Equal moles of sulfur dioxide gas and oxygen gas are mixed in a flexible reaction vessel and then sparked to initiate the formation of gaseous sulfur trioxide. Assuming that the reaction goes to completion, what is the ratio of the final volume of the gas mixture to the initial volume of the gas mixture if both volumes are measured at the same temperature and pressure?

The balanced chemical equation for the reaction between sulfur dioxide and oxygen to form sulfur trioxide is: 2 SO2(g) + O2(g) -> 2 SO3(g) This equation shows that 2 moles of SO2 react with 1 mole of O2 to form 2 moles of SO3.

Initially, we have equal moles of SO2 and O2. Let's assume we have x moles of each gas. Before the reaction, there are: - x moles of SO2 - x moles of O2 According to the balanced chemical equation in Step 1, for every 2 moles of SO2, there is 1 mole of O2 consumed. Therefore, in our case, x moles of SO2 will completely react with x/2 moles of O2. This will leave us with x - x/2 = x/2 moles of O2 unreacted. After the reaction goes to completion, there are: - 0 moles of SO2 (all SO2 has reacted) - x/2 moles of O2 (unreacted) - x moles of SO3 (formed) The total moles of gas after the reaction are x + x/2 = 3x/2 moles.

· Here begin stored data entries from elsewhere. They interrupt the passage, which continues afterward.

-- ==== Sys2Proof/Proofs/BundleSteps.lean ====
section
/-!
A step of the module taken apart: the event or the bundle that comes next, the slots of the bundle, and its end (02 R29, 03 R45, R54, R55).
-/
namespace Sys2Proof.Machine

/-! ### The end of a bundle -/

/-- Two boards differ at most in what a yield point and the board's turn to leave set. -/
def Board.sameButYield (b c : Board) : Prop := c = { b with leaves := c.leaves, run := c.run, parkedY := c.parkedY }

section
variable (s : State) (b : Board) (stated : Bool) (period : Nat) (is : List Instr)

theorem State.yieldPoint_sameButYield : b.sameButYield (s.yieldPoint b stated period) := by
  unfold State.yieldPoint
  dsimp only
  generalize hr : (if stated then b else _) = x
  have hx : b.sameButYield x := by
    rw [← hr]
    split <;> rfl
  refine iteInduction (motive := b.sameButYield) (fun _ => hx) fun _ => ?_
  rw [Board.sameButYield, hx]

@[simp] theorem State.chargeBundle_bd : (s.chargeBundle b is).bd = s.bd := by
  unfold State.chargeBundle
  dsimp only
  split <;> split <;> rfl

@[simp] theorem State.chargeBundle_cur : (s.chargeBundle b is).cur = s.cur := by
  unfold State.chargeBundle
  dsimp only
  split <;> split <;> rfl

@[simp] theorem State.chargeBundle_mem : (s.chargeBundle b is).mem = s.mem := by
  unfold State.chargeBundle
  dsimp only
  split <;> split <;> rfl

/-- The board at the end of its bundle, before its yield point: ended, unless an instruction has ended it. -/
def State.closed : Board := if s.cur.done then b else b.finish s.cur (max s.cur.gap 1)

theorem State.finish_bd : (s.finish b 1).bd = some (s.closed b) := by
  unfold State.finish State.closed
  split <;> rfl

theorem State.finish_mem : (s.finish b 1).mem = s.mem := by
  unfold State.finish
  split <;> rfl

theorem State.finish_done : (s.finish b 1).cur.done = true := by
  unfold State.finish
  split
  · assumption
  · rfl

/-- Ending a bundle leaves registers, pegs, stack and lanes of its board as they are. -/
theorem State.closed_keeps : let c := s.closed b
    c.v = b.v ∧ c.s = b.s ∧ c.m = b.m ∧ c.b = b.b ∧ c.mpc = b.mpc ∧ c.ix = b.ix ∧ c.pegs = b.pegs ∧ c.stack = b.stack
      ∧ c.lanesLeft = b.lanesLeft := by
  unfold State.closed Board.finish Board.setSlot
  split
  · exact ⟨rfl, rfl, rfl, rfl, rfl, rfl, rfl, rfl, rfl⟩
  · cases s.cur.slotB <;> exact ⟨rfl, rfl, rfl, rfl, rfl, rfl, rfl, rfl, rfl⟩

/-- The end of a bundle closes its board, and leaves memory as it is. -/
theorem State.endBundle_closed {s : State} {b : Board} (h : s.bd = some b) : ∃ d, (s.endBundle is period).bd = some d
    ∧ (s.endBundle is period).cur.done = true ∧ (s.endBundle is period).mem = s.mem ∧ (s.closed b).sameButYield d := by
  unfold State.endBundle
  simp only [h, State.chargeBundle_bd, State.finish_bd]
  split
  · refine ⟨_, rfl, ?_, ?_, ?_⟩
    · exact (congrArg Cur.done (State.chargeBundle_cur ..)).trans (s.finish_done b)
    · exact (State.chargeBundle_mem ..).trans (s.finish_mem b)
    · rw [Board.sameButYield, State.yieldPoint_sameButYield]
      rfl
  · refine ⟨_, rfl, ?_, ?_, rfl⟩
    · exact (congrArg Cur.done (State.chargeBundle_cur ..)).trans (s.finish_done b)
    · exact (State.chargeBundle_mem ..).trans (s.finish_mem b)

end

section
variable (b : Board) (c : Cur) (eff : Nat)

/-- The first latch of a lane is empty after its bundle. -/
theorem Board.finish_dv_first {l : Nat} (h : l < 128) :
    laneAt ((b.finish c eff).dv.getD 0 []) l = if c.mask.getLsbD l then 0 else laneAt (b.dv.getD 0 []) l := laneAt_mergeLanes _ _ _ l h

/-- A later latch of a lane takes the one before it in its bundle. -/
theorem Board.finish_dv_next {l k : Nat} (h : l < 128) (hk : k < 3) : laneAt ((b.finish c eff).dv.getD (k + 1) []) l
    = if c.mask.getLsbD l then laneAt (b.dv.getD k []) l else laneAt (b.dv.getD (k + 1) []) l := by
  obtain rfl | rfl | rfl : k = 0 ∨ k = 1 ∨ k = 2 := by omega
  all_goals exact laneAt_mergeLanes _ _ _ l h

/-- The slot of an ended bundle: its path at P + 1, its latches shifted, its clock moved by the gap. -/
theorem Board.finish_slot : let x := (b.finish c eff).slotOf c.slotB
    x.path = some ⟨c.pc + 1, c.mask⟩ ∧ x.dc1 = 0 ∧ x.dc2 = (b.slotOf c.slotB).dc1
      ∧ x.clk = (b.slotOf c.slotB).clk + BitVec.ofNat 32 c.gap := by
  cases h : c.slotB <;> simp only [Board.finish, h] <;> exact ⟨rfl, rfl, rfl, rfl⟩

theorem Board.finish_slot_other : (b.finish c eff).slotOf (!c.slotB) = b.slotOf (!c.slotB) := by
  cases h : c.slotB <;> simp only [Board.finish, h] <;> rfl

end

/-! ### The slots of a bundle -/

/-- The slots of a bundle one after the other: an instruction that has a next state is followed by the rest. -/
theorem runSlots_next {i : Instr} {is : List Instr} {s v : State} (h : exec i s = .next v) : runSlots (i :: is) s = runSlots is v := by
  rw [runSlots, h]

/-- An instruction that gives no next state is the last of its bundle. -/
theorem runSlots_last {i : Instr} {is : List Instr} {s : State} (h : ∀ v, exec i s ≠ .next v) : runSlots (i :: is) s = exec i s := by
  rw [runSlots]
  split
  · next v hv => exact absurd hv (h v)
  · rfl

theorem runSlots_single (i : Instr) (s : State) : runSlots [i] s = exec i s := by
  by_cases h : ∃ v, exec i s = .next v
  · obtain ⟨v, hv⟩ := h
    rw [runSlots_next hv, hv]
    rfl
  · exact runSlots_last (not_exists.1 h)

/-! ### What comes next -/

section
variable {s p t u : State} {n id : Nat} {one : Bool} {b : Board}

/-- An event that comes next is the step. -/
theorem step_of_event {i : Instr} (hs : s.todo = .event i p) (h : exec i p = .next u) : step s = .next u.advance := by
  rw [step, hs, Todo.take, h]
  rfl

/-- A bundle that comes next is its slots and its end. -/
theorem step_of_bundle {is : List Instr} {period : Nat} (hs : s.todo = .bundle is period p) (h : runSlots is p = .next u) :
    step s = .next (u.endBundle is period).advance := by
  rw [step, hs, Todo.take, h]

/-- A port's bundle that meets a trap is the step of that trap. -/
theorem State.issueFrom_trap {f : Trap} (hp : p.present id = some (t, b)) (hf : t.frontTrap b = some f) :
    p.issueFrom n one id = .event (trapInstr id f) (t.clearPort n one id 0 0) := by simp only [State.issueFrom, hp, hf]

/-- A port's bundle that meets none is the instructions of its slots. -/
theorem State.issueFrom_bundle {w : BitVec 256} (hp : p.present id = some (t, b)) (hf : t.frontTrap b = none)
    (hw : t.front b t.cur.pc = .bundle w) :
    let x := b.start (w.extractLsb' 5 8)
    let t' : State := { t with bd := some x }
    let vec := (slotsOf w).find? fun i => slotNumOf i == 0
    p.issueFrom n one id = .bundle (t'.bundleSteps x (slotsOf w)) (periodOf (p.bay (n / 48)).running)
      (t'.leavePort n one id (if (decodeBundle w).vec.isSome then (vec.map occupancy).getD 0 else 0) (x.bankHold (slotsOf w))) := by
  simp only [State.issueFrom, hp, hf, hw]
  cases (decodeBundle w).vec.isSome <;> simp

end

/-- Settles O35: the step by what comes next, the bundle by its slots in order, and its end by the board that it closes. -/
theorem stepRunsDecodedBundle : Obligations.StepRunsDecodedBundle := by
  intro s p t u n id one b
  refine ⟨fun i hs h => step_of_event hs h, fun hs hp => ⟨fun f hf h => ?trap, fun w hf hw => ?bundle⟩,
    fun x => ⟨rfl, fun i is => ⟨fun v h => runSlots_next h, fun h => runSlots_last h⟩⟩, fun is period hb => ?ends⟩
  case trap => exact step_of_event (hs.trans (State.issueFrom_trap hp hf)) h
  case bundle =>
    refine ⟨fun h => step_of_bundle (hs.trans (State.issueFrom_bundle hp hf hw)) h, fun i hi => ?_⟩
    rw [hi, runSlots_single]
  case ends =>
    obtain ⟨d, hd, hdone, hmem, hyield⟩ := State.endBundle_closed period is hb
    obtain ⟨hv, hs, hm, hbuf, hmpc, hix, hpegs, hstack, hlanes⟩ := u.closed_keeps b
    rw [Board.sameButYield] at hyield
    refine ⟨d, hd, hdone, hmem, ?_⟩
    rw [hyield]
    refine ⟨hv, hs, hm, hbuf, hmpc, hix, hpegs, hstack, hlanes, fun hopen => ?_⟩
    obtain ⟨hpath, hdc1, hdc2, hclk⟩ := Board.finish_slot b u.cur (max u.cur.gap 1)
    rw [State.closed, if_neg (Bool.not_eq_true _ ▸ hopen)]
    exact ⟨hpath, hdc1, hdc2, hclk, Board.finish_slot_other b u.cur (max u.cur.gap 1), rfl, rfl,
      fun l hl => Board.finish_dv_first b u.cur (max u.cur.gap 1) hl,
      fun l k hl hk => Board.finish_dv_next b u.cur (max u.cur.gap 1) hl hk⟩

end Sys2Proof.Machine
end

Since the reaction is under constant temperature and pressure, we can use the ideal gas law (PV = nRT) to relate the volumes and moles of the gas mixture. Let V_initial and V_final represent the initial and final volumes of the gas mixture, respectively. Then: PV_initial = n_initial * RT PV_final = n_final * RT Since P, R, and T are constant for both cases, we can write the ratio of the final volume V_final to the initial volume V_initial: V_final / V_initial = (n_final * RT) / (n_initial * RT) The RT terms cancel out: V_final / V_initial = n_final / n_initial From Step 2, n_initial = 2x, and n_final = 3x/2: V_final / V_initial = (3x/2) / (2x) The x terms cancel out: V_final / V_initial = 3/4 So, the ratio of the final volume of the gas mixture to the initial volume of the gas mixture is 3/4.